* [DIRECTIONS FOR THIS TASK] For each line below, return an exact copy.

* [EXERCISE DATA]

-- ==== Sys2Proof/Laws/FrameOps.lean ====
section
/-! SUPPORT. Frames of the register file (State.regsBut, State.pagesBut) pass through every update that does not write a register. -/

namespace Sys2Proof.Machine.State

variable {l : List (Nat × Nat)} {q : List Nat} {s u : State}

theorem regsBut.advance (h : regsBut l s u) (t : Nat) : regsBut l s (u.advance t) := h.of_eq rfl
theorem pagesBut.advance (h : pagesBut q s u) (t : Nat) : pagesBut q s (u.advance t) := h.of_eq rfl
theorem regsBut.emit (h : regsBut l s u) (o : Out) : regsBut l s (u.emit o) := h.of_eq rfl
theorem pagesBut.emit (h : pagesBut q s u) (o : Out) : pagesBut q s (u.emit o) := h.of_eq rfl
theorem regsBut.begin (h : regsBut l s u) : regsBut l s (u.begin_) := h.of_eq rfl
theorem pagesBut.begin (h : pagesBut q s u) : pagesBut q s (u.begin_) := h.of_eq rfl
theorem regsBut.modTen (h : regsBut l s u) (n : Nat) (f : Ten → Ten) : regsBut l s (u.modTen n f) := h.of_eq rfl
theorem pagesBut.modTen (h : pagesBut q s u) (n : Nat) (f : Ten → Ten) : pagesBut q s (u.modTen n f) := h.of_eq rfl
theorem regsBut.modFab (h : regsBut l s u) (f : FabSt → FabSt) : regsBut l s (u.modFab f) := h.of_eq rfl
theorem pagesBut.modFab (h : pagesBut q s u) (f : FabSt → FabSt) : pagesBut q s (u.modFab f) := h.of_eq rfl
theorem regsBut.modTim (h : regsBut l s u) (f : TimeSt → TimeSt) : regsBut l s (u.modTim f) := h.of_eq rfl
theorem pagesBut.modTim (h : pagesBut q s u) (f : TimeSt → TimeSt) : pagesBut q s (u.modTim f) := h.of_eq rfl
theorem regsBut.modPix (h : regsBut l s u) (f : PixSt → PixSt) : regsBut l s (u.modPix f) := h.of_eq rfl
theorem pagesBut.modPix (h : pagesBut q s u) (f : PixSt → PixSt) : pagesBut q s (u.modPix f) := h.of_eq rfl
theorem regsBut.modBlend (h : regsBut l s u) (f : BlendSt → BlendSt) : regsBut l s (u.modBlend f) := h.of_eq rfl
theorem pagesBut.modBlend (h : pagesBut q s u) (f : BlendSt → BlendSt) : pagesBut q s (u.modBlend f) := h.of_eq rfl
theorem regsBut.modFeed (h : regsBut l s u) (n : Nat) (f : Feed → Feed) : regsBut l s (u.modFeed n f) := h.of_eq rfl
theorem pagesBut.modFeed (h : pagesBut q s u) (n : Nat) (f : Feed → Feed) : pagesBut q s (u.modFeed n f) := h.of_eq rfl
theorem regsBut.modRd (h : regsBut l s u) (f : RdbkSt → RdbkSt) : regsBut l s (u.modRd f) := h.of_eq rfl
theorem pagesBut.modRd (h : pagesBut q s u) (f : RdbkSt → RdbkSt) : pagesBut q s (u.modRd f) := h.of_eq rfl
theorem regsBut.modPort (h : regsBut l s u) (p : Nat) (f : Port → Port) : regsBut l s (u.modPort p f) := h.of_eq rfl
theorem pagesBut.modPort (h : pagesBut q s u) (p : Nat) (f : Port → Port) : pagesBut q s (u.modPort p f) := h.of_eq rfl
theorem regsBut.modMem (h : regsBut l s u) (f : MemSt → MemSt) : regsBut l s (u.modMem f) := h.of_eq rfl
theorem pagesBut.modMem (h : pagesBut q s u) (f : MemSt → MemSt) : pagesBut q s (u.modMem f) := h.of_eq rfl
theorem regsBut.modPow (h : regsBut l s u) (f : PowSt → PowSt) : regsBut l s (u.modPow f) := h.of_eq rfl
theorem pagesBut.modPow (h : pagesBut q s u) (f : PowSt → PowSt) : pagesBut q s (u.modPow f) := h.of_eq rfl
theorem regsBut.modPatt (h : regsBut l s u) (n : Nat) (f : Patt → Patt) : regsBut l s (u.modPatt n f) := h.of_eq rfl
theorem pagesBut.modPatt (h : pagesBut q s u) (n : Nat) (f : Patt → Patt) : pagesBut q s (u.modPatt n f) := h.of_eq rfl
theorem regsBut.modUpd (h : regsBut l s u) (f : UpdSt → UpdSt) : regsBut l s (u.modUpd f) := h.of_eq rfl
theorem pagesBut.modUpd (h : pagesBut q s u) (f : UpdSt → UpdSt) : pagesBut q s (u.modUpd f) := h.of_eq rfl
theorem regsBut.modScan (h : regsBut l s u) (f : ScanSt → ScanSt) : regsBut l s (u.modScan f) := h.of_eq rfl
theorem pagesBut.modScan (h : pagesBut q s u) (f : ScanSt → ScanSt) : pagesBut q s (u.modScan f) := h.of_eq rfl
theorem regsBut.modSec (h : regsBut l s u) (f : SecSt → SecSt) : regsBut l s (u.modSec f) := h.of_eq rfl
theorem pagesBut.modSec (h : pagesBut q s u) (f : SecSt → SecSt) : pagesBut q s (u.modSec f) := h.of_eq rfl
theorem regsBut.modSer (h : regsBut l s u) (f : SerSt → SerSt) : regsBut l s (u.modSer f) := h.of_eq rfl
theorem pagesBut.modSer (h : pagesBut q s u) (f : SerSt → SerSt) : pagesBut q s (u.modSer f) := h.of_eq rfl
theorem regsBut.modRail (h : regsBut l s u) (k : Nat) (f : Rail → Rail) : regsBut l s (u.modRail k f) := h.of_eq rfl
theorem pagesBut.modRail (h : pagesBut q s u) (k : Nat) (f : Rail → Rail) : pagesBut q s (u.modRail k f) := h.of_eq rfl
theorem regsBut.modPhase (h : regsBut l s u) (n : Nat) (f : Phase → Phase) : regsBut l s (u.modPhase n f) := h.of_eq rfl
theorem pagesBut.modPhase (h : pagesBut q s u) (n : Nat) (f : Phase → Phase) : pagesBut q s (u.modPhase n f) := h.of_eq rfl
theorem regsBut.modTrim (h : regsBut l s u) (f : TrimSt → TrimSt) : regsBut l s (u.modTrim f) := h.of_eq rfl
theorem pagesBut.modTrim (h : pagesBut q s u) (f : TrimSt → TrimSt) : pagesBut q s (u.modTrim f) := h.of_eq rfl

end Sys2Proof.Machine.State
end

* [WRITTEN RESPONSE]
-- ==== Sys2Proof/Laws/FrameOps.lean ====
section
/-! SUPPORT. Frames of the register file (State.regsBut, State.pagesBut) pass through every update that does not write a register. -/

namespace Sys2Proof.Machine.State

variable {l : List (Nat × Nat)} {q : List Nat} {s u : State}

theorem regsBut.advance (h : regsBut l s u) (t : Nat) : regsBut l s (u.advance t) := h.of_eq rfl
theorem pagesBut.advance (h : pagesBut q s u) (t : Nat) : pagesBut q s (u.advance t) := h.of_eq rfl
theorem regsBut.emit (h : regsBut l s u) (o : Out) : regsBut l s (u.emit o) := h.of_eq rfl
theorem pagesBut.emit (h : pagesBut q s u) (o : Out) : pagesBut q s (u.emit o) := h.of_eq rfl
theorem regsBut.begin (h : regsBut l s u) : regsBut l s (u.begin_) := h.of_eq rfl
theorem pagesBut.begin (h : pagesBut q s u) : pagesBut q s (u.begin_) := h.of_eq rfl
theorem regsBut.modTen (h : regsBut l s u) (n : Nat) (f : Ten → Ten) : regsBut l s (u.modTen n f) := h.of_eq rfl
theorem pagesBut.modTen (h : pagesBut q s u) (n : Nat) (f : Ten → Ten) : pagesBut q s (u.modTen n f) := h.of_eq rfl
theorem regsBut.modFab (h : regsBut l s u) (f : FabSt → FabSt) : regsBut l s (u.modFab f) := h.of_eq rfl
theorem pagesBut.modFab (h : pagesBut q s u) (f : FabSt → FabSt) : pagesBut q s (u.modFab f) := h.of_eq rfl
theorem regsBut.modTim (h : regsBut l s u) (f : TimeSt → TimeSt) : regsBut l s (u.modTim f) := h.of_eq rfl
theorem pagesBut.modTim (h : pagesBut q s u) (f : TimeSt → TimeSt) : pagesBut q s (u.modTim f) := h.of_eq rfl
theorem regsBut.modPix (h : regsBut l s u) (f : PixSt → PixSt) : regsBut l s (u.modPix f) := h.of_eq rfl
theorem pagesBut.modPix (h : pagesBut q s u) (f : PixSt → PixSt) : pagesBut q s (u.modPix f) := h.of_eq rfl
theorem regsBut.modBlend (h : regsBut l s u) (f : BlendSt → BlendSt) : regsBut l s (u.modBlend f) := h.of_eq rfl
theorem pagesBut.modBlend (h : pagesBut q s u) (f : BlendSt → BlendSt) : pagesBut q s (u.modBlend f) := h.of_eq rfl
theorem regsBut.modFeed (h : regsBut l s u) (n : Nat) (f : Feed → Feed) : regsBut l s (u.modFeed n f) := h.of_eq rfl
theorem pagesBut.modFeed (h : pagesBut q s u) (n : Nat) (f : Feed → Feed) : pagesBut q s (u.modFeed n f) := h.of_eq rfl
theorem regsBut.modRd (h : regsBut l s u) (f : RdbkSt → RdbkSt) : regsBut l s (u.modRd f) := h.of_eq rfl
theorem pagesBut.modRd (h : pagesBut q s u) (f : RdbkSt → RdbkSt) : pagesBut q s (u.modRd f) := h.of_eq rfl
theorem regsBut.modPort (h : regsBut l s u) (p : Nat) (f : Port → Port) : regsBut l s (u.modPort p f) := h.of_eq rfl
theorem pagesBut.modPort (h : pagesBut q s u) (p : Nat) (f : Port → Port) : pagesBut q s (u.modPort p f) := h.of_eq rfl
theorem regsBut.modMem (h : regsBut l s u) (f : MemSt → MemSt) : regsBut l s (u.modMem f) := h.of_eq rfl
theorem pagesBut.modMem (h : pagesBut q s u) (f : MemSt → MemSt) : pagesBut q s (u.modMem f) := h.of_eq rfl
theorem regsBut.modPow (h : regsBut l s u) (f : PowSt → PowSt) : regsBut l s (u.modPow f) := h.of_eq rfl
theorem pagesBut.modPow (h : pagesBut q s u) (f : PowSt → PowSt) : pagesBut q s (u.modPow f) := h.of_eq rfl
theorem regsBut.modPatt (h : regsBut l s u) (n : Nat) (f : Patt → Patt) : regsBut l s (u.modPatt n f) := h.of_eq rfl
theorem pagesBut.modPatt (h : pagesBut q s u) (n : Nat) (f : Patt → Patt) : pagesBut q s (u.modPatt n f) := h.of_eq rfl
theorem regsBut.modUpd (h : regsBut l s u) (f : UpdSt → UpdSt) : regsBut l s (u.modUpd f) := h.of_eq rfl
theorem pagesBut.modUpd (h : pagesBut q s u) (f : UpdSt → UpdSt) : pagesBut q s (u.modUpd f) := h.of_eq rfl
theorem regsBut.modScan (h : regsBut l s u) (f : ScanSt → ScanSt) : regsBut l s (u.modScan f) := h.of_eq rfl
theorem pagesBut.modScan (h : pagesBut q s u) (f : ScanSt → ScanSt) : pagesBut q s (u.modScan f) := h.of_eq rfl
theorem regsBut.modSec (h : regsBut l s u) (f : SecSt → SecSt) : regsBut l s (u.modSec f) := h.of_eq rfl
theorem pagesBut.modSec (h : pagesBut q s u) (f : SecSt → SecSt) : pagesBut q s (u.modSec f) := h.of_eq rfl
theorem regsBut.modSer (h : regsBut l s u) (f : SerSt → SerSt) : regsBut l s (u.modSer f) := h.of_eq rfl
theorem pagesBut.modSer (h : pagesBut q s u) (f : SerSt → SerSt) : pagesBut q s (u.modSer f) := h.of_eq rfl
theorem regsBut.modRail (h : regsBut l s u) (k : Nat) (f : Rail → Rail) : regsBut l s (u.modRail k f) := h.of_eq rfl
theorem pagesBut.modRail (h : pagesBut q s u) (k : Nat) (f : Rail → Rail) : pagesBut q s (u.modRail k f) := h.of_eq rfl
theorem regsBut.modPhase (h : regsBut l s u) (n : Nat) (f : Phase → Phase) : regsBut l s (u.modPhase n f) := h.of_eq rfl
theorem pagesBut.modPhase (h : pagesBut q s u) (n : Nat) (f : Phase → Phase) : pagesBut q s (u.modPhase n f) := h.of_eq rfl
theorem regsBut.modTrim (h : regsBut l s u) (f : TrimSt → TrimSt) : regsBut l s (u.modTrim f) := h.of_eq rfl
theorem pagesBut.modTrim (h : pagesBut q s u) (f : TrimSt → TrimSt) : pagesBut q s (u.modTrim f) := h.of_eq rfl

end Sys2Proof.Machine.State
end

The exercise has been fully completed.